DATA below:

-- ==== Sys2Proof/Machine/TypeC.lean ====
section
/-! DEFINITION. The Type-C ports: attach and detach, the board power ledger, PD messages and commands, discovery, swaps
(R433–R471). PDO and RDO layouts are those of USB PD Revision 3.2, which R442 names (PRESUMED, log 40). -/

namespace Sys2Proof.Machine

/-! ## Objects of USB PD (R445, R447) -/

/-- A fixed PDO of a voltage and a current. -/
def fixedPdo (mv ma : Nat) : Nat := mv / 50 * 2 ^ 10 + ma / 10

/-- 0 a fixed PDO, 1 an SPR PPS APDO, 2 an EPR AVS APDO, 3 any other. -/
def pdoKind (w : Nat) : Nat :=
  if w / 2 ^ 30 = 0 then 0 else if w / 2 ^ 28 = 0xC then 1 else if w / 2 ^ 28 = 0xD then 2 else 3

def pdoMaxMv (w : Nat) : Nat :=
  match pdoKind w with
  | 0 => w / 2 ^ 10 % 2 ^ 10 * 50
  | 1 => w / 2 ^ 17 % 2 ^ 8 * 100
  | _ => w / 2 ^ 17 % 2 ^ 9 * 100

/-- The lowest voltage of an APDO. -/
def pdoMinMv (w : Nat) : Nat := w / 2 ^ 8 % 2 ^ 8 * 100

/-- The maximum current; an AVS APDO states a power instead. -/
def pdoMaxMa (w : Nat) : Nat :=
  match pdoKind w with
  | 0 => w % 2 ^ 10 * 10
  | 1 => w % 2 ^ 7 * 50
  | _ => 0

/-- The power of a PDO in mW (R449). -/
def pdoMw (w : Nat) : Nat := if pdoKind w = 2 then w % 2 ^ 8 * 1000 else pdoMaxMv w * pdoMaxMa w / 1000

/-- The maximum current clipped to 3 A (R445). -/
def clipPdo (fiveAmp : Bool) (w : Nat) : Nat :=
  if fiveAmp then w
  else match pdoKind w with
    | 0 => if 300 < w % 2 ^ 10 then w / 2 ^ 10 * 2 ^ 10 + 300 else w
    | 1 => if 60 < w % 2 ^ 7 then w / 2 ^ 7 * 2 ^ 7 + 60 else w
    | _ => w

/-- A PDO within the limit of a port (R445). -/
def pdoValid (p w : Nat) (epr : Bool) : Bool :=
  let lim := if p < 4 then 48000 else if p < 6 then 28000 else 20000
  let kinds := if epr then [0, 2] else [0, 1]
  kinds.contains (pdoKind w) && decide (pdoMaxMv w ≤ lim) && decide (pdoMaxMa w ≤ 5000)

/-- What a Request for a PDO asks for: the voltage and the current in mV and mA, when it lies within the PDO (R443). -/
def judgeRequest (pdo rdo : Nat) : Option (Nat × Nat) :=
  match pdoKind pdo with
  | 0 =>
    let ma := rdo / 2 ^ 10 % 2 ^ 10 * 10
    if ma ≤ pdoMaxMa pdo then some (pdoMaxMv pdo, ma) else none
  | 1 =>
    let mv := rdo / 2 ^ 9 % 2 ^ 12 * 20
    let ma := rdo % 2 ^ 7 * 50
    if pdoMinMv pdo ≤ mv ∧ mv ≤ pdoMaxMv pdo ∧ ma ≤ pdoMaxMa pdo then some (mv, ma) else none
  | 2 =>
    let mv := rdo / 2 ^ 9 % 2 ^ 12 * 25
    let ma := rdo % 2 ^ 7 * 50
    if pdoMinMv pdo ≤ mv ∧ mv ≤ pdoMaxMv pdo ∧ mv * ma ≤ pdoMw pdo * 1000 then some (mv, ma) else none
  | _ => none

/-! ## States (R434, R438) -/

/-- A port becomes unattached: its reservation is released (R454). -/
def unattach (h : Hub) (p st : Nat) : Hub :=
  let x := h.port p
  let h := setTc h p st
  let h := (h.flag (F.typec_STATUS_POWER_ROLE p) false).flag (F.typec_STATUS_VCONN_ON p) false
  let h := h.setPort p { x with seen := 0, ra := false, vbus := false, hardReset := false, reserves := false, window := false
                                setMax := x.lower.getD x.setMax, lower := none, frs := 0, frsFails := 0, txOk := false, lowerStage := 0 }
  let h := { h with input := { h.input with sinks := withBit h.input.sinks p false, deadBattery := withBit h.input.deadBattery p false } }
  settleLedger (settleWeirs h)

/-- A port with CFG.EN = 1 leaves DISABLED (R438). -/
def portReady (h : Hub) (p : Nat) : Hub :=
  if h.present .typec p && tcState h p == 0 && h.is (F.typec_CFG_EN p) && h.power.shelf != 2 then unattach h p (idleState h p) else h

/-- The end of an attachment: no path of the port closes any more, DETACH, and what hangs on the port's link (R97, R109). -/
def detached (h : Hub) (p : Nat) : Hub :=
  let h := h.setPort p { h.port p with vbus := false, hardReset := false, window := false, frs := 0 }
  let h := { h with input := { h.input with sinks := withBit h.input.sinks p false, deadBattery := withBit h.input.deadBattery p false } }
  let h := (settleWeirs (h.flag (F.typec_STATUS_VCONN_ON p) false)).event (Page.typec p) 1
  if p < 4 then sliceReset (settleLinks (linkGone h p)) p 0 else settleLinks (linkGone h p)

/-- CC is open for 1 ms on a source port: DISCHARGE and the actions of R464. -/
def ccOpen (h : Hub) (p : Nat) : Hub :=
  if tcState h p = 6 then detached (setTc (dropContract (convSafe h p) p) p 10) p else h

/-- VBUS has fallen below 0.8 V: the end of DISCHARGE, or the vSafe0V of a Hard Reset (R464, R465). -/
def vbusDischarged (h : Hub) (p : Nat) : Hub :=
  if tcState h p = 10 then unattach h p (idleState h p)
  else if tcState h p = 6 ∧ (h.port p).hardReset then settleWeirs (h.setPort p { h.port p with hardReset := false, vbus := true })
  else h

def dischargeSlow (h : Hub) (p : Nat) : Hub := if tcState h p = 10 then h.event (Page.typec p) 14 else h

/-- A sink port has lost VBUS outside a power role swap. -/
def vbusLost (h : Hub) (p : Nat) : Hub :=
  if tcState h p = 3 ∧ (h.port p).await ≠ 5 then
    unattach (detached (dropContract h p) p) p (if h.is (F.typec_CFG_EN p) then 1 else 0)
  else h

/-- A port sees Rp or Rd (R437, R438). In SHELF the ports present what R529 says and attach nothing. -/
def ccSeen (h : Hub) (p : Nat) (seen : CcSeen) (pin2 ra : Bool) : Hub :=
  if h.power.shelf = 2 then h
  else
  let h := portReady h p
  let note (h : Hub) : Hub :=
    h.setPort p { h.port p with seen := (match seen with | .rd => 1 | .rp => 2 | .double => 3), pin2 := pin2, ra := ra }
  match tcState h p, seen with
  | 1, .rp => note (setTc h p 2)
  | 4, .rd =>
    let h := note (setTc h p 5)
    settleLedger (h.setPort p { h.port p with reserves := true })
  | 7, .rd => note h
  | 8, .rp => note h
  | _, _ => h

def termLost (h : Hub) (p : Nat) : Hub :=
  match tcState h p with
  | 2 => unattach h p 1
  | 5 | 9 => unattach h p 4
  | 7 | 8 => h.setPort p { h.port p with seen := 0 }
  | _ => h

/-- The CC debounce completes; `vbus`: VBUS is present. -/
def ccDebounce (h : Hub) (p : Nat) (vbus : Bool) : Hub :=
  match tcState h p with
  | 2 =>
    if !vbus then h
    else if h.is (F.typec_CFG_TRY_SRC p) && roleOf h p == 0 && inputGood h then setTc (h.setPort p { h.port p with seen := 0 }) p 7
    else attachPort h p false
  | 5 => admitSource h p
  | 8 => if vbus && (h.port p).seen == 2 then attachPort h p false else h
  | _ => h

def drpToggle (h : Hub) (p : Nat) : Hub :=
  let h := portReady h p
  if h.power.shelf != 2 && decide (p < 4) && roleOf h p == 0 && inputGood h then
    (if tcState h p = 1 then setTc h p 4 else if tcState h p = 4 then setTc h p 1 else h)
  else h

def tryDebounce (h : Hub) (p : Nat) : Hub := if tcState h p = 7 ∧ (h.port p).seen = 1 then admitSource h p else h

def tryPeriodEnd (h : Hub) (p : Nat) : Hub :=
  if tcState h p = 7 then setTc (h.setPort p { h.port p with seen := 0 }) p 8
  else if tcState h p = 8 then unattach h p 1 else h

def recoveryEnd (h : Hub) (p : Nat) : Hub := if tcState h p = 11 then unattach h p (idleState h p) else h

/-- CFG has been written (R433, R438, R449): a port in ATTACHED_SRC or in DISCHARGE reaches DISABLED through the end of
DISCHARGE (DEDUCED from the exits that R438 gives, log 44). -/
def cfgWritten (h : Hub) (p : Nat) : Hub :=
  let h := portReady h p
  let h :=
    if !(h.is (F.typec_CFG_EN p)) then
      match tcState h p with
      | 6 => ccOpen h p
      | 3 => unattach (detached (dropContract h p) p) p 0
      | 0 | 10 | 11 => h
      | _ => unattach h p 0
    else if (tcState h p = 1 ∨ tcState h p = 4) ∧ roleOf h p ≠ 0 then setTc h p (idleState h p)
    else h
  settleLedger h

/-- W12's power-good has changed (R434): without it, host ports that are not attached present Rd. -/
def inputChanged (h : Hub) : Hub :=
  (List.range 4).foldl (fun h p =>
    let st := tcState h p
    if inputGood h then (if st = 1 ∧ roleOf h p = 2 then setTc h p 4 else h)
    else if st = 4 ∨ st = 5 ∨ st = 7 ∨ st = 9 then unattach h p 1 else h) h

/-- Where VCONN comes from (R436): 0 the hub sources none, 1 the internal 5 V rail, 2 VBUS. -/
def vconnSupply (h : Hub) (p : Nat) : Nat :=
  if !(h.is (F.typec_STATUS_VCONN_ON p)) then 0 else if 6500 ≤ h.fget F.pwr_MON0_VIN_MV then 1 else 2

/-- An AMS of the hub's own runs that PD commands or a role swap started. -/
def ownAms (h : Hub) (p : Nat) : Bool := let a := (h.port p).await; decide (2 ≤ a) && decide (a ≤ 5)

/-- As source, any AMS of the hub's own runs: one of `ownAms`, the offer from Source_Capabilities to PS_RDY, or discovery. -/
def amsRuns (h : Hub) (p : Nat) : Bool := ownAms h p || (h.port p).await == 1 || (h.port p).trans || (h.port p).disc != 0

/-- The Rp that a port presents (R434, R435): 0 none, 1 default USB, 2 1.5 A, 3 3.0 A. Under an explicit contract 3.0 A is SinkTxOK and
1.5 A, while an AMS of the hub's own runs, SinkTxNG. -/
def rpLevel (h : Hub) (p : Nat) : Nat :=
  if h.power.shelf = 2 ∨ (p < 4 ∧ !(inputGood h)) ∨ !([4, 5, 6, 7, 9, 10].contains (tcState h p)) then 0
  else if tcState h p = 6 ∧ h.fget (F.typec_STATUS_CONTRACT p) = 2 then (if amsRuns h p then 2 else 3)
  else match h.fget (F.typec_CFG_RP p) with | 0 => 1 | 1 => 2 | _ => 3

End of DATA.

* **REQUIREMENT**: In the material above, how many lines hold the word "idleState"? Say only the number.

* **RESPONSE TO THIS EXERCISE**: 4